Cologne : une guerre des ventres !

Tribune d’Anne Trewby, présidente des Antigones, parue sur boulevard Voltaire

 

Dans la nuit du Nouvel An, dans plusieurs grandes villes européennes, des groupes d’hommes d’origine extra européenne ont agressé sexuellement des centaines de femmes.

L’événement choque par son ampleur. Il n’est pourtant pas sans précédent : en France comme ailleurs en Europe, de pareilles agressions sont si régulières que plus un média ne prend la peine d’en rendre compte. Beaucoup en France ignorent ces crimes et délits sexuels, comme les Anglais n’ont rien su pendant des années des gangs de Pakistanais qui violaient dans le sud du pays des adolescentes Anglaises, tant policiers et médias avaient peur d’être accusés de racisme. C’est pourtant la réalité, dans sa brutalité crue.

A nos sœurs et à nos filles, nous voulons dire : la classe politique ne vous protégera pas, les médias ne vous soutiendront pas, les féministes conventionnelles ne vous sauveront pas. Ils ne veulent pas accepter le fait que ces viols sont une guerre des ventres ;  comme dans le passé et dans beaucoup de zones de conflit ils ont été et sont encore une arme de guerre.

Sans les témoignages des victimes, les nombreux témoins et les pressions d’Internet, l’histoire serait restée lettre morte. Bon an mal an, les journalistes se sont finalement résolus à aborder l’affaire…. en relayant les mises en garde des personnalités politiques craignant l’amalgame. Heureusement, grâce à la vigilance de nos médias nous allons pouvoir nous préparer à faire face à ces terribles événements en luttant contre…. leur récupération par l’extrême-droite !

Libération s’attarde à préciser le petit nombre de clandestins interpellés à Cologne – 18 selon le quotidien, 22 selon l’Express – mais ne s’inquiète pas du nombre total d’interpellations (31), au regard du nombre d’agressions et de plaintes (516 plaintes déposées à Cologne à ce jour).

Les réactions et l’absence de décisions de nos irresponsables politiques est également extrêmement préoccupante. Quand on lit dans le Figaro les mesures dérisoires proposées pour faire face à la situation, on est en droit de s’inquiéter pour la sécurité des femmes en Europe. Et les déclarations ahurissantes du Maire de Cologne demandant aux femmes Allemandes de changer de comportement revient à dire que les femmes ont une responsabilité dans ces agressions.

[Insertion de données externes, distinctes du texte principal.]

/-- Settles O58: each read is a field, and the FAULT word keeps its three fields in bits of their own. -/
theorem statusReadsGiveTheirFields : Obligations.StatusReadsGiveTheirFields := by
  unfold Obligations.StatusReadsGiveTheirFields
  intro s
  obtain ⟨hkind, hvalid, hopcode⟩ := s.fault.faultWord_fields
  have hcode (k : Option FaultKind) (h : s.fault.kind = k) : s.fault.faultWord % 16 = (k.map FaultKind.code).getD 0 := by
    rw [hkind, FaultRecord.kindCode, h]
    cases k <;> rfl
  refine ⟨?_, ⟨_, rfl, hvalid, hopcode, hcode _, hcode _, hcode _, hcode _, hcode _, hcode _, hcode _, hcode _, hcode _⟩,
    rfl, rfl, rfl, rfl, ⟨_, rfl, Nat.mod_lt _ (by decide), Nat.mod_mod ..⟩, fun n hn => ?_⟩
  · have hstatus (v : Status) (h : s.status = v) : statusRead s 0 = some v.code := congrArg (fun v => some (Status.code v)) h
    exact ⟨hstatus _, hstatus _, hstatus _, hstatus _, hstatus _⟩
  · obtain ⟨d, rfl⟩ := Nat.exists_eq_add_of_le hn
    rw [Nat.add_comm]
    rfl

end Sys2Proof.Machine
end
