-- ==== Sys2Proof/Machine/Bits.lean ====
section
/-! DEFINITION. Machine/Bits.lean: the bit-vector codec BV (20_memory.md R60 to R62): a bit array is a
list of bytes, bit index i is bit i & 7 of byte i >> 3. -/

namespace Sys2Proof.Machine

/-- Byte j of a byte array. An index past its end reads 0; no command gives one (20_memory.md R60,
assumption log 13). -/
def byteAt (A : List Byte) (j : Nat) : Byte := A.getD j 0

/-- `BitRead(A, i)` (20_memory.md R60): `(A[i >> 3] >> (i & 7)) & 1`. -/
def bitRead (A : List Byte) (i : Nat) : Bool := (byteAt A (i / 8)).getLsbD (i % 8)

/-- `BitWrite(A, i, v)` (20_memory.md R61): the addressed bit becomes v, "no side effects beyond the
targeted bit". -/
def bitWrite (A : List Byte) (i : Nat) (v : Bool) : List Byte :=
  A.set (i / 8) ((byteAt A (i / 8) &&& ~~~(1#8 <<< (i % 8))) ||| ((BitVec.ofBool v).setWidth 8 <<< (i % 8)))

/-- Byte j of an array of n bits with its padding read as 0 (10_state.md R29): the spec's
`stableByte(j)`, the sum over k with `8j+k < N` of `A[8j+k] << k`. -/
def presentByte (n : Nat) (A : List Byte) (j : Nat) : Byte :=
  (List.range 8).foldl
    (fun b k => if 8 * j + k < n && bitRead A (8 * j + k) then b ||| (1#8 <<< k) else b) 0

end Sys2Proof.Machine
end

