/-- Settles O46, by everything a received byte can do. -/
theorem rxByteFrame : Obligations.RxByteFrame :=
  ⟨issues_of_row (r := ⟨0x31, false, false, fun a b => .rxByte a b⟩) rfl, fun v t s =>
    ⟨_, exec_rxByte v t s,
      congrArg (fun u : State => { u with response := some 0 }) (receiveByte_receivesTo v t s).1,
      fun _ ha => (receiveByte_taken v t s).readBuf ha⟩⟩

/-! ### The checksum registers under XOR8 (42_checksum.md R162) -/

theorem checksumFold_xor8_lt {c : Config} (h : c.ckPolicy = .xor8) {acc : Half} (hacc : acc.toNat < 256)
    (v : Byte) : (checksumFold c acc v).toNat < 256 := by
  rw [checksumFold_xor8 h, BitVec.toNat_xor, toNat_setWidth_byte]
  exact Nat.xor_lt_two_pow (n := 8) hacc v.isLt

theorem checksumStart_xor8_lt {c : Config} (h : c.ckPolicy = .xor8) : (checksumStart c).toNat < 256 := by
  rw [checksumStart_xor8 h]
  decide

theorem startFrame_checksums (v : Byte) (t : Half) (s : State) :
    (startFrame v t s).rxAcc = checksumFold s.cfg (checksumStart s.cfg) v
      ∧ (startFrame v t s).rxCk = s.rxCk := by
  simp [startFrame]

/-- Under XOR8 every received byte keeps RXACC and RXCK bytes. -/
theorem ByteTaken.checksums_lt {v : Byte} {t : Half} {s u : State} (h : ByteTaken v t s u)
    (hpolicy : s.cfg.ckPolicy = .xor8) (hs : s.rxAcc.toNat < 256 ∧ s.rxCk.toNat < 256) :
    u.rxAcc.toNat < 256 ∧ u.rxCk.toNat < 256 := by
  have ⟨hacc, hck⟩ := hs
  have hstored (off : Nat) :
      (storeByte off v t s).rxAcc.toNat < 256 ∧ (storeByte off v t s).rxCk.toNat < 256 := by
    rw [writeBuf_rxAcc, writeBuf_rxCk]
    exact ⟨checksumFold_xor8_lt hpolicy hacc v, hck⟩
  have hstarted : (checksumFold s.cfg (checksumStart s.cfg) v).toNat < 256 :=
    checksumFold_xor8_lt hpolicy (checksumStart_xor8_lt hpolicy) v
  cases h with
  | ignored _ | unexpected _ | late _ => exact hs
  | first _ | lateFirst _ _ =>
    rw [(startFrame_checksums v t _).1, (startFrame_checksums v t _).2]
    exact ⟨hstarted, hck⟩
  | fromSane _ _ _ | fromInsane _ _ _ | lenFits _ _ _ _ | lenLong _ _ _ | payloadLast _ _ _
  | payloadMore _ _ _ => exact hstored _
  | crcHigh _ hcrc =>
    rw [hpolicy] at hcrc
    cases hcrc
  | completed _ =>
    obtain ⟨-, hacc', hck'⟩ := complete_keeps { s with rxMark := t, rxCk := receivedChecksum v s }
    rw [hacc', hck', receivedChecksum, hpolicy]
    exact ⟨hacc, by rw [toNat_setWidth_byte]; exact v.isLt⟩

/-- A command that is neither CK_INIT, CK_UPDATE nor RX_BYTE leaves the checksum registers alone. -/
theorem exec_sameChecksums {i : Instr} {s t : State} (h : exec i s = .next t) (hinit : i ≠ .ckInit)
    (hupdate : ∀ v, i ≠ .ckUpdate v) (hbyte : ∀ v x, i ≠ .rxByte v x) :
    t.txAcc = s.txAcc ∧ t.rxAcc = s.rxAcc ∧ t.rxCk = s.rxCk := by
  obtain ⟨-, -, -, -, -, -, -, htx, -, -, hrx, -⟩ := registersWrittenOnlyByTheirCommands i s t h
  simp only [hinit, hupdate, hbyte, exists_false, or_false, imp_false, not_or, not_not] at htx hrx
  obtain ⟨-, -, hacc, hck, -⟩ := hrx
  exact ⟨htx, hacc, hck⟩

/-- Every command keeps the checksum registers of XOR8 bytes. -/
theorem exec_xorRegistersAreBytes {i : Instr} {s t : State} (h : exec i s = .next t)
    (hs : s.XorRegistersAreBytes) : t.XorRegistersAreBytes := by
  intro hpolicy
  rw [(exec_appendsLegal h).1] at hpolicy
  obtain ⟨htx, hrx⟩ := hs hpolicy
  cases i with
  | ckInit =>
    rw [ckInitResult.2 s] at h
    cases h
    exact ⟨checksumStart_xor8_lt hpolicy, hrx⟩
  | ckUpdate v =>
    rw [ckUpdateResult.2 v s] at h
    cases h
    exact ⟨checksumFold_xor8_lt hpolicy htx v, hrx⟩
  | rxByte v x =>
    rw [exec_rxByte] at h
    cases h
    refine ⟨?_, (receiveByte_taken v x s).checksums_lt hpolicy hrx⟩
    rw [(receiveByte_receivesTo v x s).1]
    exact htx
  | tmSet _ | tmMark _ | tmElapsed _ _ | dbSample _ _ | dbTick | dbRdstable _ | dbWrstable _ _ | ckRead
  | ckVerify _ | rxArm _ | rxPoll _ | rxStatus | rxClrerr | rxRdbuf _ =>
    obtain ⟨htx', hacc', hck'⟩ := exec_sameChecksums h nofun nofun nofun
    rw [htx', hacc', hck']
    exact ⟨htx, hrx⟩

theorem resetWith_xorRegistersAreBytes (c : Config) : (State.resetWith c).XorRegistersAreBytes :=
  have hzero : (0 : Half).toNat < 256 := by decide
  fun hpolicy => ⟨checksumStart_xor8_lt hpolicy, hzero, hzero⟩

/-- Settles O16: every command keeps the registers bytes, a reset makes them bytes, and the rest of the
state does not matter to them. -/
theorem stepKeepsXorRegistersBytes : Obligations.StepKeepsXorRegistersBytes := fun _ _ =>
  step_keeps (fun _ _ _ _ _ hs => hs) (fun _ _ _ => exec_xorRegistersAreBytes) resetWith_xorRegistersAreBytes

end Sys2Proof.Proofs

/-! PROOFS. 60_exceptions.md R250, R253 with 10_state.md R44, R45: the fault a command raises, the record
it leaves, and what of the state shows in a response or a fault. -/

namespace Sys2Proof.Proofs

open Sys2Proof.Machine Sys2Proof.Claims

Par ces propos, le pouvoir politique nous abandonne à notre triste sort – entre agressions sexuelles en réunion et accusations de racisme !

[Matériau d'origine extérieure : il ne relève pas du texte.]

/-- An access of the host or the Keeper that the device abandons (R261). -/
inductive HostAcc where
  /-- A BAR2 read of `n` bytes at BAR2 offset `off`. -/
  | read (off : BitVec 36) (n : Nat)
  /-- A BAR2 write of `data` of which the first `done` words were already written. -/
  | write (off : BitVec 36) (data : List Byte) (done : Nat)
  /-- An AtomicOp at BAR2 offset `off`. -/
  | atomic (off : BitVec 36)
  /-- The Keeper's access for the command of the given ring and tag. -/
  | keeper (ring : Ring) (tag : BitVec 16)
  /-- The access of the command entry that the Keeper takes next from its ring, with its opcode. -/
  | command (op : BitVec 16) (m : Mbox)
  deriving DecidableEq, Repr

/-- The agent that writes a register (R8, R239): the Keeper, at a register-space address; or the host, at a BAR0 offset, by a write of
`n` bytes (R349, R354). -/
inductive RegAgent where
  | keeper
  | host (n : Nat)
  deriving DecidableEq, Repr

/-- A BAR that the host reads (R345). -/
inductive HostBar where
  | bar0 | bar2 | bar4
  deriving DecidableEq, Repr

/-- A BAR that the host writes as memory (R345); BAR0 is written by REGISTER_WRITE and the doorbell rows. -/
inductive MemBar where
  | bar2 | bar4
  deriving DecidableEq, Repr

/-- A request of a core that the 100 µs bound of R333 ends: the stream unit's request `n` in order of issue, or the walker's or the
queue port's access to a device address. -/
inductive TimedReq where
  | stream (n : Nat)
  | walker (da : BitVec 48)
  | queue (da : BitVec 48)
  deriving DecidableEq, Repr

/-- The I/O dies with near-bank units (R267): IOD2 and IOD3. -/
inductive NbIod where
  | iod2 | iod3
  deriving DecidableEq, Repr

/-- One known-answer operation of a physical core that drained a wrong result (R377, R379): the engine, the operand class
index of the three the test runs, the logical (row, column) positions that differ, and whether the spare that would mend them is
itself faulty. -/
structure KatDiff where
  core : Fin 17
  eng  : Eng
  cls  : Fin 3
  bad  : List (Fin 32 × Fin 32)
  spareBad : Bool
  deriving DecidableEq, Repr

/-- What the tests of a compute die found (R372, R380): the physical cores that fail BIST, the known-answer differences,
and whether the die finished every step by its bound. -/
structure DieTest where
  die    : Die
  bist   : BitVec 17
  kat    : List KatDiff
  onTime : Bool
  deriving DecidableEq, Repr

/-- What a full ageing measurement read on a compute die (R421, R423-R426): the offset the replicas require at classes A,
B and C in mV, the median and largest ring-oscillator shift in ppm, the worst replica and its margin in ps, and the canary
counts of the lower and the upper turf die. -/
structure DieMeas where
  die   : Die
  reqA  : Nat
  reqB  : Nat
  reqC  : Nat
  roMed : BitVec 32
  roMax : BitVec 16
  cprCore : Fin 17
  cprPs : BitVec 16
  canLo : Nat
  canUp : Nat
  deriving DecidableEq, Repr

/-- What a cold power-on finds outside the module's fuses and memories (R311, R370-R373, R476): the level of `PERST_L` at PG, the
SMBus address straps, the dies whose package straps read otherwise than their place (in the layout of `D2D_STRAP`), the I/O dies and
stacks that finish by their bounds, the tests and measurements of the dies. A die that no test names passes. -/
structure Bring where
  perstHigh : Bool
  straps : BitVec 2
  dieStraps : List (Die × BitVec 8)
  iodOk  : BitVec 4
  stkOk  : BitVec 8
  tests  : List DieTest
  meas   : List DieMeas
  deriving DecidableEq, Repr

/-- A temperature sensor (R395). -/
inductive Sensor where
  | logic (d : Die) (i : Fin 8)
  | turf (d : Die) (upper : Bool)
  | iod (i : Iod) (k : Fin 2)
  | stack (k : Stk)
  | module (i : Fin 6)
  deriving DecidableEq, Repr

/-- What has passed since the last update of the lifetime record (R429): powered seconds and input energy in kJ. -/
structure LifeTick where
  secs : Nat
  kJ   : Nat
  deriving DecidableEq, Repr

/-- What a data flit of a chip link carries, as its sender means it (R155, R329): the manual gives the flit's content no layout.
The destination device, the slot on this device of the run it belongs to, the address and length of what it writes on the
destination, and the event counter it increments there after its last byte (0 for none). -/
structure ClPkt where
  dev  : BitVec 10
  slot : Slot
  da   : BitVec 48
  len  : Nat
  rev  : BitVec 4
  deriving DecidableEq, Repr

/-- A JTAG instruction (R450, R451, R479), with the data scanned in. -/
inductive BScan where
  | idcode
  | bypass
  | samplePreload (v : Nat)
  | extest (v : Nat)
  | intest (v : Nat)
  /-- `TRST_L` low: the TAP is reset (R479). -/
  | reset
  deriving DecidableEq, Repr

Quant à la condamnation rituelle d’Osez Le Féminisme (OLF) de ces événements, elle est un vrai exercice d’équilibrist-e-s. Elle dilue la spécificité de ces actes dans les dizaines de milliers de viols commis chaque année et atténue leur condamnation d’un long prologue anti-amalgames. Au passage, OLF saisit l’occasion de promouvoir le concept de « féminicide », sans le nommer, en faisant de tout viol un acte politique, qui s’inscrit dans la « guerre des sexes». Elle instrumentalise cette actualité en vue de servir ses propres objectifs sans aborder la réalité en face : le sous-bassement géo-politique de ces agressions est évident. Ces crimes auraient pu être évités par une meilleure maîtrise des frontières.

Mais ne vous inquiétez pas, la solution est toute trouvée. Demain une nouvelle actualité viendra faire oublier cette série d’agressions et les populations inquiètes pourront se divertir de leur malheur… au prochain Carnaval de Cologne pour les plus courageux.

Avec nos hommes, nous voulons, nous, construire le monde de demain en éduquant nos fils à respecter et protéger leurs sœurs, leurs femmes et leurs filles ; et nos filles à vivres fières, et non soumises, sans jamais courber la tête.